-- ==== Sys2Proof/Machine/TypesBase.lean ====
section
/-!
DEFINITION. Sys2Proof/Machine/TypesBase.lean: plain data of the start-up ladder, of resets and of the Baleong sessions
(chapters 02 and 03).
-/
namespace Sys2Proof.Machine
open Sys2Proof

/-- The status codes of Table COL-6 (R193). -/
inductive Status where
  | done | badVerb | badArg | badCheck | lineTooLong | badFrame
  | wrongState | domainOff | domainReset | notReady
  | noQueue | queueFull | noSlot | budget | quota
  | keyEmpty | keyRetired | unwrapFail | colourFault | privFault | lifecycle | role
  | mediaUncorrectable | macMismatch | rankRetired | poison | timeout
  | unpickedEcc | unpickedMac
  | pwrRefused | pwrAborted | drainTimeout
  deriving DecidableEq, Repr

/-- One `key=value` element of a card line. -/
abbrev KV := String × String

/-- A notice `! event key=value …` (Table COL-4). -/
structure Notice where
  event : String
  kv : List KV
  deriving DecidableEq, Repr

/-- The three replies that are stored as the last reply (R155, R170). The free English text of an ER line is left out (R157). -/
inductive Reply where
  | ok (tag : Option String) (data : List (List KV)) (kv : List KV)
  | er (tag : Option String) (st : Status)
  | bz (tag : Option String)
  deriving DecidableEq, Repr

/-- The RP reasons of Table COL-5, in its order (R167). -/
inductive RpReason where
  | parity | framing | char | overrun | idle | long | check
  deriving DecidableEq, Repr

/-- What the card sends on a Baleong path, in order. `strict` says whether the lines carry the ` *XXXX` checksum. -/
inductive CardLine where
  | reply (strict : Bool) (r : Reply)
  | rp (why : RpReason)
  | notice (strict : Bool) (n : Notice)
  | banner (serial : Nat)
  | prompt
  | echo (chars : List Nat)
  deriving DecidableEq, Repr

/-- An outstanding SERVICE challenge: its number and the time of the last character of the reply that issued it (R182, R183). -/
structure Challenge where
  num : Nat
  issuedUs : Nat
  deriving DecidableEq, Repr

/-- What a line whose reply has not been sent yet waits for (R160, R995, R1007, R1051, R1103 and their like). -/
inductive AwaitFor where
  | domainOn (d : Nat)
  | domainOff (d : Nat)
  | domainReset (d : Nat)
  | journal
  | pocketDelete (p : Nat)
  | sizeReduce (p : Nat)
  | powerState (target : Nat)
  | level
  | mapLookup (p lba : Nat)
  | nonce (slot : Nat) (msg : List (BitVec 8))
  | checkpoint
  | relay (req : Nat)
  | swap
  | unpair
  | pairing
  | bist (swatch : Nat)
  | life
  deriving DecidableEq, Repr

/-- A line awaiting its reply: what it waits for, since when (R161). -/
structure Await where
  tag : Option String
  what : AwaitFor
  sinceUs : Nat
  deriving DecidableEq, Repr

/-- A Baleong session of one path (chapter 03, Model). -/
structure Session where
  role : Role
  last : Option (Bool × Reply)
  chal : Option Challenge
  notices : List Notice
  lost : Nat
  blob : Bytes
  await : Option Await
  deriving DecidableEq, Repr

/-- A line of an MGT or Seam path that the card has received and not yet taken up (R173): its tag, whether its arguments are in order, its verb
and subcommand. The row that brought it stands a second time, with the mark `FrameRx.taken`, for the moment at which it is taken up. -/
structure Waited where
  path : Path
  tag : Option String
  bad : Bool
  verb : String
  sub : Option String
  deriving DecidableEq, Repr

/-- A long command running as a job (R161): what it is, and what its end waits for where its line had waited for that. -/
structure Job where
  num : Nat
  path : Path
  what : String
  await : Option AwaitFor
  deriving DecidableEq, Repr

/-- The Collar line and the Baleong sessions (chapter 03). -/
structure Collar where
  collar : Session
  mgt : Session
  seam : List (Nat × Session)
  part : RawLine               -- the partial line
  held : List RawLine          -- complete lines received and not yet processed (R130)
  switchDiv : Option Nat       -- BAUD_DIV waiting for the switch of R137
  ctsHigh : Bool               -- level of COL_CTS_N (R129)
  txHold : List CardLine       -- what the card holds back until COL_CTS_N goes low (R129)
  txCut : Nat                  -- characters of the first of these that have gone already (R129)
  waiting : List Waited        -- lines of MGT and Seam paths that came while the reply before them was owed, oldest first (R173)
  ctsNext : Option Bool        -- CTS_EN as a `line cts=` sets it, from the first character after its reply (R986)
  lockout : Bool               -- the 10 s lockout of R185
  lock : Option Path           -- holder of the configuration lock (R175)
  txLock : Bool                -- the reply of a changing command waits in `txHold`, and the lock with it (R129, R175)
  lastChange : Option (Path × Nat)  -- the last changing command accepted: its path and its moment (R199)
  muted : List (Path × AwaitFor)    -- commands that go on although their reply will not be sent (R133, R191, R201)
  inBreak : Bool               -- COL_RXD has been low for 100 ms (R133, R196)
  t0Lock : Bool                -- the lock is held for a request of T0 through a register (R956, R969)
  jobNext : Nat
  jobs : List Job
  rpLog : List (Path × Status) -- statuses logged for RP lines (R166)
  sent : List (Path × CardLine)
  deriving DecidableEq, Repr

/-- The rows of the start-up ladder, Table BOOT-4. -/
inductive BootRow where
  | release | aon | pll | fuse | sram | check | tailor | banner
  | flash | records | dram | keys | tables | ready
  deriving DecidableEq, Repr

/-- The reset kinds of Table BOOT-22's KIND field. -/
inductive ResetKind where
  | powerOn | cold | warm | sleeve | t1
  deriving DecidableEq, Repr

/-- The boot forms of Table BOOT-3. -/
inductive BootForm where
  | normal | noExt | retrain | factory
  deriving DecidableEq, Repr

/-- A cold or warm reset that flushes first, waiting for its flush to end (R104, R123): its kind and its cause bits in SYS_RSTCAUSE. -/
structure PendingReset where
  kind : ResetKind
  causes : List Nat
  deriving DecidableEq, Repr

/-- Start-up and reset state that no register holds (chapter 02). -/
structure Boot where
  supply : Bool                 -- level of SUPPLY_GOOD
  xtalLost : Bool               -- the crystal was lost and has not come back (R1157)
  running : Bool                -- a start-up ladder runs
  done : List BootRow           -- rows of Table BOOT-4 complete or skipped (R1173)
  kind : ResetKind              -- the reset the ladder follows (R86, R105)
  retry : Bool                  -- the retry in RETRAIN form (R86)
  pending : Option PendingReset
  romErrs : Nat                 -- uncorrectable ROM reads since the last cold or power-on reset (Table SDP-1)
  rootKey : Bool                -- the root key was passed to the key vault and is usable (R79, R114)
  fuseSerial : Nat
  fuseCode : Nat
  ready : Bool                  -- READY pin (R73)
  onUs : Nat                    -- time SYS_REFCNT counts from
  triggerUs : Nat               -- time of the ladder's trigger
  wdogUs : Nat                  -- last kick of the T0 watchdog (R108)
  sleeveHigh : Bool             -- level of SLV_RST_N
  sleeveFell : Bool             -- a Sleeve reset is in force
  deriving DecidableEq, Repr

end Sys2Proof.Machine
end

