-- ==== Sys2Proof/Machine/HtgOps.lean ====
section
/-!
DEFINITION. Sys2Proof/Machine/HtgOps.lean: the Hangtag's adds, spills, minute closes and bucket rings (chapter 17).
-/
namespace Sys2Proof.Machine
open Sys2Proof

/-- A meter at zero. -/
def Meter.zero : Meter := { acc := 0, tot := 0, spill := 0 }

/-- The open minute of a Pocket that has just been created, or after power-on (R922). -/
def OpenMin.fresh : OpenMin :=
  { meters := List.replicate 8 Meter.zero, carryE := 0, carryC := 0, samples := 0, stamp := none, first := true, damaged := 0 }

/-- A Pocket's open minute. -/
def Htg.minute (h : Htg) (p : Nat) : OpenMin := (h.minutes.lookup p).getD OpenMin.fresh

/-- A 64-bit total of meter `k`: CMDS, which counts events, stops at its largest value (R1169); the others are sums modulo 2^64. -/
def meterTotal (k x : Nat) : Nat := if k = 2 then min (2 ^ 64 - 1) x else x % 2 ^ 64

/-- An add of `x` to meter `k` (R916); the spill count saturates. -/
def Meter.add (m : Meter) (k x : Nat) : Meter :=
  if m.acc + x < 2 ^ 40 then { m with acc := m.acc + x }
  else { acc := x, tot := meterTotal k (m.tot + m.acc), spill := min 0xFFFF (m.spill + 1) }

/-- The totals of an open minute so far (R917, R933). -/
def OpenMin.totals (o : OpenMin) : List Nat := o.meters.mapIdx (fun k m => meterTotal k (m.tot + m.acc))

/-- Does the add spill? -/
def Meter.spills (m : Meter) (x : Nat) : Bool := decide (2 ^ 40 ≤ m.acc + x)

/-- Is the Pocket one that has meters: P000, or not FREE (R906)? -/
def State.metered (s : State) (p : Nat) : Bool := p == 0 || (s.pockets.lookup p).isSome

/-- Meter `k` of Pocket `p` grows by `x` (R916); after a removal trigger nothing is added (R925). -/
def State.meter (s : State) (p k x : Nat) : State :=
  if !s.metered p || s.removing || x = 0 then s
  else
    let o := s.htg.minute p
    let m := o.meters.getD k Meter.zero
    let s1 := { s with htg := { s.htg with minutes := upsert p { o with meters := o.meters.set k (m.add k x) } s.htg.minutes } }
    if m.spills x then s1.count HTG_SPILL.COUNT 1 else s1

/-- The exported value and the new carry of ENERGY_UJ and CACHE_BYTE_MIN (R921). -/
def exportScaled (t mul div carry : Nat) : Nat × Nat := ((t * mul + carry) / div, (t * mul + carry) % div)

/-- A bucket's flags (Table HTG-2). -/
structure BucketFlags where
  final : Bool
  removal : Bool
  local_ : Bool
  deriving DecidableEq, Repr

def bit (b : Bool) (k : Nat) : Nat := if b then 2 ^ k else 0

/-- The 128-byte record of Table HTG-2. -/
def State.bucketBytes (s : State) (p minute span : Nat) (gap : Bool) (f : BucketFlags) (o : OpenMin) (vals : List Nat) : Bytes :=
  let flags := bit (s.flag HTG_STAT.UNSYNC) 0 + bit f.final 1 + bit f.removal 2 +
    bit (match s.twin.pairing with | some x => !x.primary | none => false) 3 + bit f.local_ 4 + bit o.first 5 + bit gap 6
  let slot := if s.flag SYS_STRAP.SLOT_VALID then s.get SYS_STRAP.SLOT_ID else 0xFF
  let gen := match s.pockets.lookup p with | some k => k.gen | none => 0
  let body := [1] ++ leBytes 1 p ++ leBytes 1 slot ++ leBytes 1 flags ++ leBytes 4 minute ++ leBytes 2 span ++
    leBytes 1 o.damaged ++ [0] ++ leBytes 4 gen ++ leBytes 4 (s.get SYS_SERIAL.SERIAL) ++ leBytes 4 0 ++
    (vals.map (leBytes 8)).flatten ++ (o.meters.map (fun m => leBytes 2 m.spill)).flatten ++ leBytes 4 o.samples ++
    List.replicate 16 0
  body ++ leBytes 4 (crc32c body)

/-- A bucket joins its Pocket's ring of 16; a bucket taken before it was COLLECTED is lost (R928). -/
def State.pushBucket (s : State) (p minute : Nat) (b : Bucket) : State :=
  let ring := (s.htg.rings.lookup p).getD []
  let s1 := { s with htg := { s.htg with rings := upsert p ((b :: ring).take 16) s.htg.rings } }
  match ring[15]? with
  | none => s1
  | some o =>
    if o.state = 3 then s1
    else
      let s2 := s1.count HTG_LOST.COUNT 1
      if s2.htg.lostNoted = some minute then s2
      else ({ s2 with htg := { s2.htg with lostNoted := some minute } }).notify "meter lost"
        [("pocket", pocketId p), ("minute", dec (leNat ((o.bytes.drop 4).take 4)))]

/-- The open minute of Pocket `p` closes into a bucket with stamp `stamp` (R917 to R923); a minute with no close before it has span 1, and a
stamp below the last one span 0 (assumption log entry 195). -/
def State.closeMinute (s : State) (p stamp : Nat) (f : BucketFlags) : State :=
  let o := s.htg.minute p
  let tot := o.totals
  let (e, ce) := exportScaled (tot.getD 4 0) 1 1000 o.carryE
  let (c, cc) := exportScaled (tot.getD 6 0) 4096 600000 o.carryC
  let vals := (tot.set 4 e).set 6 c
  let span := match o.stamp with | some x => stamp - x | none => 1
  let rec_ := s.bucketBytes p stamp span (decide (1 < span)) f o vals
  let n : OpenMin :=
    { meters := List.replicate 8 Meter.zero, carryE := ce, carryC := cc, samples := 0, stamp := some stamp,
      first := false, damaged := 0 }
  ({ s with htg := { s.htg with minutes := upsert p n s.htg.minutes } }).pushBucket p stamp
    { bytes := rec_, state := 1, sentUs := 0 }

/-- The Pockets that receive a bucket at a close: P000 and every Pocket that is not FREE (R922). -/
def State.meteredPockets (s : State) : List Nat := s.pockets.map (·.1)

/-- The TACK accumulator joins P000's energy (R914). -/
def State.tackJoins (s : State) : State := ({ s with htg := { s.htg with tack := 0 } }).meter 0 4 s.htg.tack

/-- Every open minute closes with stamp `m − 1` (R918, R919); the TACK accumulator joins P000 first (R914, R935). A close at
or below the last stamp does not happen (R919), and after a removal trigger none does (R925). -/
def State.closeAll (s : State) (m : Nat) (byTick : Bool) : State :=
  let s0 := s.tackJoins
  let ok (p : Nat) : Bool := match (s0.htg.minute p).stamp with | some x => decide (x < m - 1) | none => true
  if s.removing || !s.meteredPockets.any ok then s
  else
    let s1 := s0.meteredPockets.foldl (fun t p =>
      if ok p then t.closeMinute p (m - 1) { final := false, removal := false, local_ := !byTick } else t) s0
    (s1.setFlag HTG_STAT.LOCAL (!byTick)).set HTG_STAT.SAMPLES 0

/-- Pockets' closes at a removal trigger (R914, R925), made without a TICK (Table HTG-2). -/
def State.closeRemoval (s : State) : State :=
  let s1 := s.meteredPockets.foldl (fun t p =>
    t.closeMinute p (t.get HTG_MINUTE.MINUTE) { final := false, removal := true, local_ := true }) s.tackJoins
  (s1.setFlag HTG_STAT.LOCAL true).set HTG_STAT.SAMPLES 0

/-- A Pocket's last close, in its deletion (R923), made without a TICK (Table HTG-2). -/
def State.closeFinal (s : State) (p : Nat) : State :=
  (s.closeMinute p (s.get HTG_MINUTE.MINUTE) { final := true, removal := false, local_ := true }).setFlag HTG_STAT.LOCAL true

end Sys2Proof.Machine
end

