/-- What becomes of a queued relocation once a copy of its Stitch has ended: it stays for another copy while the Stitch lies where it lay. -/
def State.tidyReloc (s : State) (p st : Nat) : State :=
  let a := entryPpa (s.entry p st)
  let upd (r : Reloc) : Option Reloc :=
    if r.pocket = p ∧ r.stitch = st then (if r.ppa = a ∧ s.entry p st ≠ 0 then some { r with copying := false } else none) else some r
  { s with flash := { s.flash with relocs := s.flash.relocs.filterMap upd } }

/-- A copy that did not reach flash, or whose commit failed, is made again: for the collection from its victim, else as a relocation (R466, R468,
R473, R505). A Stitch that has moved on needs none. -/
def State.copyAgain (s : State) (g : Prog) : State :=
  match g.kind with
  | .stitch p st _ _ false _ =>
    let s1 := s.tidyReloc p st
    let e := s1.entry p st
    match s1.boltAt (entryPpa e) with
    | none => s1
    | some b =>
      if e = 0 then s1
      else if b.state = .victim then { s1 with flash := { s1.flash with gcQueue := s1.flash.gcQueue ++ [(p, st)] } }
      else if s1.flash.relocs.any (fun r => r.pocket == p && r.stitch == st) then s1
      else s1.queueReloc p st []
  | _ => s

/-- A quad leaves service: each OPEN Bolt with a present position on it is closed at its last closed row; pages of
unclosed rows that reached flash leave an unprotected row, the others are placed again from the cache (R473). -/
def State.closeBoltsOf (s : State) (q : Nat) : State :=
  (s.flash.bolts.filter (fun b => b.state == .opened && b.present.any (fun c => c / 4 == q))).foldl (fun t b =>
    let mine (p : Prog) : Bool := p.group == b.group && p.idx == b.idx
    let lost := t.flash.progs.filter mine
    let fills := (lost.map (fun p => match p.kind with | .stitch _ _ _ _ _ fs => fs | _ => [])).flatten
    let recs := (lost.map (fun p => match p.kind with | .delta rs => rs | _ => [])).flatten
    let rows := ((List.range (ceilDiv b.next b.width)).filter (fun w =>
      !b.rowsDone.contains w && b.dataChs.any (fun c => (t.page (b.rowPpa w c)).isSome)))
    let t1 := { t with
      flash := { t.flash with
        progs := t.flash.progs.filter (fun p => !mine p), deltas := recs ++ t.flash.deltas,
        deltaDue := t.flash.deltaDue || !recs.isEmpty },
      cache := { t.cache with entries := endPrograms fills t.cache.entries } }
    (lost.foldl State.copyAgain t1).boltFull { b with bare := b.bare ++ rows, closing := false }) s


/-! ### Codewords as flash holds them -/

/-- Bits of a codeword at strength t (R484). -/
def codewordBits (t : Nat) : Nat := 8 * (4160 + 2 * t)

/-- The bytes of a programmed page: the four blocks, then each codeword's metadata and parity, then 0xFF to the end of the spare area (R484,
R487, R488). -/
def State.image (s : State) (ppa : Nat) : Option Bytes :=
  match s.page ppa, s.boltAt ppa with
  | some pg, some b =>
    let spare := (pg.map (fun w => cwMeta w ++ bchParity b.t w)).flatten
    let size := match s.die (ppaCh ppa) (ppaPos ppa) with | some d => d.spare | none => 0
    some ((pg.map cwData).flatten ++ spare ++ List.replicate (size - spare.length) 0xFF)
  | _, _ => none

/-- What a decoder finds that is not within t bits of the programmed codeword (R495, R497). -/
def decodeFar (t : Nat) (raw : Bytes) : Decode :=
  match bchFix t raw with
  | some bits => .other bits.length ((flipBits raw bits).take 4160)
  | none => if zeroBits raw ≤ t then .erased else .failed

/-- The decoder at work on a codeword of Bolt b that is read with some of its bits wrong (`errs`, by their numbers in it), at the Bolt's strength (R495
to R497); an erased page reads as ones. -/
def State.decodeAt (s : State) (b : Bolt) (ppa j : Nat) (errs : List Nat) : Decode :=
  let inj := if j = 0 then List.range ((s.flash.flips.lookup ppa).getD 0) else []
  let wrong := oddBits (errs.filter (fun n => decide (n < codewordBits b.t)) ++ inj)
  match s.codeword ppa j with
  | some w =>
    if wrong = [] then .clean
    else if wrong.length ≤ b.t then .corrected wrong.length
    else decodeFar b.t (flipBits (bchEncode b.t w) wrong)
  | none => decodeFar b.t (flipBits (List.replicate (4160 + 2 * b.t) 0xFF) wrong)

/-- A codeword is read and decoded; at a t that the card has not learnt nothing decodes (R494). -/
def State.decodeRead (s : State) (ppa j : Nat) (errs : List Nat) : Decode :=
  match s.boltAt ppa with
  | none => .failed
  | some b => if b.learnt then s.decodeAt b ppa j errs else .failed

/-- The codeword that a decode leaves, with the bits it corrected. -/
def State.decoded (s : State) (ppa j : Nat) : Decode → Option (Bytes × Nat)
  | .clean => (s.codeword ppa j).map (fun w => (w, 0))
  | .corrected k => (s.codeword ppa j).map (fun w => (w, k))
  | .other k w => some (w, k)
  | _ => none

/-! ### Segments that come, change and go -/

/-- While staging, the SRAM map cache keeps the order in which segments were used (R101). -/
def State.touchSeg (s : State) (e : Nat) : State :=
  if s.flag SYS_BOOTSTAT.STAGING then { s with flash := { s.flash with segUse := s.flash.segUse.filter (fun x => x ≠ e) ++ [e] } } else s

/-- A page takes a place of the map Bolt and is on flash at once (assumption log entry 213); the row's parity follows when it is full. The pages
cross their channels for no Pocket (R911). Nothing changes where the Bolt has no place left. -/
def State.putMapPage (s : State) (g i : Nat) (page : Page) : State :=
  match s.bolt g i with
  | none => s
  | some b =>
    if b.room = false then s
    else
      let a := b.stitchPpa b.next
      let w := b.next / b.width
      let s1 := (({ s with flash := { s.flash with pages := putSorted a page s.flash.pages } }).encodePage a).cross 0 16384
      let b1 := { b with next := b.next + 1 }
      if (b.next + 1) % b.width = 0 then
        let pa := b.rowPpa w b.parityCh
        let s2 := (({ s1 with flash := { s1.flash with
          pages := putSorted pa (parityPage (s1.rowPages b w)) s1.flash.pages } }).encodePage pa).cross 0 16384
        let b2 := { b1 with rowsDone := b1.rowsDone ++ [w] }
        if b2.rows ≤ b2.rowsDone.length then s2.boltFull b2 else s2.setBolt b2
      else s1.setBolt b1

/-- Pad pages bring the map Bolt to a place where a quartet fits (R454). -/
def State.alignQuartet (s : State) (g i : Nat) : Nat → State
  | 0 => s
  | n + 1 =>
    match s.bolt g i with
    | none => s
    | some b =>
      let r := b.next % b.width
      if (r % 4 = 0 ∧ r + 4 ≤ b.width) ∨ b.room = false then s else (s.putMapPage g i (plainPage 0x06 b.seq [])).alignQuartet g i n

• Problem
Start at the first line of the entries above. Set down each line exactly through the one with "poison | timeout", and stop there.

• Task result
-- ==== Sys2Proof/Machine/TypesBase.lean ====
section
/-!
DEFINITION. Sys2Proof/Machine/TypesBase.lean: plain data of the start-up ladder, of resets and of the Baleong sessions
(chapters 02 and 03).
-/
namespace Sys2Proof.Machine
open Sys2Proof

/-- The status codes of Table COL-6 (R193). -/
inductive Status where
  | done | badVerb | badArg | badCheck | lineTooLong | badFrame
  | wrongState | domainOff | domainReset | notReady
  | noQueue | queueFull | noSlot | budget | quota
  | keyEmpty | keyRetired | unwrapFail | colourFault | privFault | lifecycle | role
  | mediaUncorrectable | macMismatch | rankRetired | poison | timeout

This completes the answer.